Maybe someone already said this but you have to understand something very important about the confidence intervals of bayeselo: bayeselo has 3 different methods for computing confidence intervals. The default algorithm is the fastest, but not the most accurate: it does as if the estimated rating of opponents are their true ratings. This will underestimate the uncertainty in general, and particularly of a program who played a lot of games against opponents who played only a few.

The most accurate method computes the whole covariance matrix. It has a cost quadratic in the number of players, so I do not use it as the default, because it would take too much time and memory when rating thousands of players.

So, if you are rating a few players and would like better confidence intervals, you should run the "covariance" command in bayeselo, after "mm".

Also, it is important to understand that a confidence interval in general has little meaning, because elo ratings are relative. They are not estimated independently: there is some covariance in the uncertainty. That is to say, you cannot estimate the probability that one program is stronger than another by just looking at their confidence intervals. That is why I made the "los" command (for "likelihood of superiority"). "los" is a more significant indicator. In order to compare two programs, instead of running two separate experiments with two separate PGN files and look at the confidene intervals, it is a lot better to have only one PGN file with all the games, and compare the two programs with the los command.

Rémi

I was not contesting your computations. I was trying to show that matches between computers exhibit some unusual variability, and that even 25,000 game matches can produce completely different Elo estimates...

My issue is "how many games will it take to get a _very_ accurate estimation of a rating so that I can determine whether a modest change is good or bad? And more recently this has become not only can I play enough games, but is it even possible to measure small changes since there is so much randomness in the games played between computers?

bob · Post by **bob** » Wed Aug 06, 2008 7:00 pm

Let me make sure I understand your "graph" comment.
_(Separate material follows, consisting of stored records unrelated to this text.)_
/-- A busy-poll that returns ends as its procedure says. -/
theorem poll_leads (fuel : Nat) {s s' : State} {r : Result} (hr : s.resetReq = false)
    (h : procPoll fuel s = some (r, s')) (k : List Op) (w : Work) :
    ∃ w', SameAnswer (w.addResult r) w' ∧ LeadsTo (.readStart .poll :: k) w s k w' s' := by
  induction fuel generalizing s w with
  | zero => cases h
  | succ fuel ih =>
    rw [procPoll] at h
    by_cases ho : s.isOpen = true
    · obtain ⟨nh, nl, hj, hl⟩ := readStart_leads hr ho .poll k w
      have hs := procReadRegister_settings s
      rcases hp : procReadRegister s with ⟨_ | f, sr, s1⟩ <;> rw [hp] at h hs hl hj <;> dsimp only at h hs hl hj
      · by_cases hb : busyOf sr = true
        · rw [if_pos hb] at h
          obtain ⟨w', hw, hg⟩ := ih (hs.reset hr) h { w with rd := .ok, nh := nh, nl := nl }
          refine ⟨w', hw, LeadsTo.trans ⟨_, hl⟩ (LeadsTo.trans (LeadsTo.quiet ?_) hg)⟩
          exact readEnd_again rfl (by rw [hj]; exact hb) k
        · rw [if_neg hb] at h
          cases h
          refine ⟨{ w with rd := .ok, nh := nh, nl := nl }, rfl, LeadsTo.trans ⟨_, hl⟩ (LeadsTo.quiet ?_)⟩
          exact advance_readEnd_ok rfl (by simp [hj, hb])
      · cases h
        exact ⟨Work.addResult (.err f) { w with rd := .err f, nh := nh, nl := nl }, rfl,
          LeadsTo.trans ⟨_, hl⟩ (LeadsTo.quiet (advance_readEnd_err rfl))⟩
    · rw [procReadRegister_closed ho] at h
      cases h
      exact ⟨w.addResult (.err .notConnected), rfl, LeadsTo.quiet (readStart_closed ho .poll k w)⟩

/-- The two latch cycles of `writeByte()`, with the poll to follow. -/
theorem twoLatches_leads {s : State} (hr : s.resetReq = false) (rs : Bool) (v : Byte) (k : List Op) (w : Work) :
    LeadsTo (writeByteOps s.cfg rs v ++ k) w s (.readStart .poll :: k) w (procTwoLatches rs v s) := by
  have hs1 := procStageNibble_settings (highNibble v) ((s.stage (.rs rs)).stage (.rw false))
  have hs2 := sameSettings_trans hs1 (procLatch_settings _)
  have hs3 := sameSettings_trans hs2 (procStageNibble_settings (lowNibble v) _)
  have hc : (procLatch (procStageNibble (highNibble v) ((s.stage (.rs rs)).stage (.rw false)))).2.cfg = s.cfg := hs2.1
  unfold writeByteOps procTwoLatches
  simp only [List.append_assoc, List.cons_append, List.nil_append]
  refine LeadsTo.trans (stage_leadsTo (.rs rs) _ w s) ?_
  refine LeadsTo.trans (stage_leadsTo (.rw false) _ w _) ?_
  refine LeadsTo.trans (stageNibble_leads (s := (s.stage (.rs rs)).stage (.rw false)) hr (highNibble v) _ w) ?_
  refine LeadsTo.trans (latch_leads (hs1.reset hr) .discard _ w) ?_
  have g := stageNibble_leads (hs2.reset hr) (lowNibble v) (latchOps .discard ++ .readStart .poll :: k) w
  rw [hc] at g
  refine LeadsTo.trans g ?_
  exact latch_leads (hs3.reset hr) .discard _ w

/-- A `writeByte()` that returns ends as its procedure says. -/
theorem writeByte_leads {fuel : Nat} {rs : Bool} {v : Byte} {s s' : State} {r : Result} (hr : s.resetReq = false)
    (h : procWriteByte fuel rs v s = some (r, s')) (k : List Op) (w : Work) :
    ∃ w', SameAnswer (w.addResult r) w' ∧ LeadsTo (writeByteOps s.cfg rs v ++ k) w s k w' s' := by
  obtain ⟨w', hw, hg⟩ := poll_leads fuel ((procTwoLatches_settings rs v s).reset hr) h k w
  exact ⟨w', hw, (twoLatches_leads hr rs v k w).trans hg⟩

/-- A run of `writeByte()` steps that returns ends as its procedure says; the results accumulate (00_scope.md R11). -/
theorem bytes_leads {fuel : Nat} {rs : Bool} {vs : List Byte} {s s' : State} {r r' : Result} (hr : s.resetReq = false)
    (h : procBytes fuel rs vs (r, s) = some (r', s')) (k : List Op) (w : Work) (hw : w.resp.result = r) :
    ∃ w', w'.resp = { w.resp with result := r' } ∧
      LeadsTo (vs.flatMap (writeByteOps s.cfg rs) ++ k) w s k w' s' := by
  induction vs generalizing s r w with
  | nil =>
    cases h
    refine ⟨w, ?_, LeadsTo.refl _ _ _⟩
    rw [← hw]
  | cons v vs ih =>
    rw [procBytes] at h
    dsimp only at h
    rcases hq : procWriteByte fuel rs v s with _ | ⟨q, s1⟩ <;> rw [hq] at h <;> dsimp only at h
    · cases h
    · have hs := procWriteByte_settings hq
      obtain ⟨w1, hw1, hg1⟩ := writeByte_leads hr hq (vs.flatMap (writeByteOps s.cfg rs) ++ k) w
      have hw1' : w1.resp = { w.resp with result := acc r q } := by rw [hw1, ← hw]; rfl
      obtain ⟨w2, hw2, hg2⟩ := ih (hs.reset hr) h w1 (by rw [hw1'])
      rw [hs.1] at hg2
      refine ⟨w2, by rw [hw2, hw1'], ?_⟩
      simp only [List.flatMap_cons, List.append_assoc]
      exact hg1.trans hg2

/-! ### Running an accepted command -/

/-- A list of micro-operations that leads to its end is a run of the accepted command. -/
theorem accept_finish {k : List Op} {w' : Work} {s s' : State} (hr : s.resetReq = false)
    (h : LeadsTo k (Work.fresh k Response.plain) s [] w' s') :
    ∃ n, drive n (s.accept k) = .next (s'.answered w'.resp) := by
  obtain ⟨n, hn⟩ := h.finish
  exact ⟨n + 1, by rw [drive_accept hr, hn]⟩

end Sys2Proof.Machine
end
I am playing matches between Crafty and 5 different opponents, a total of roughly 25,000 games. I do use one large PGN file, but it would be _very_ difficult (if not impossible) to properly order the games into the sequence they were physically played. What I end up doing is to create small PGN files of the form matchX.Y.Z where X is the number of the opponent, Y is the position number, and Z is the number of the individual match.. To explain Z, I run 40 positions, 4 games per each opponent, and then 32 of those tests. Z is a number between 1 and 32.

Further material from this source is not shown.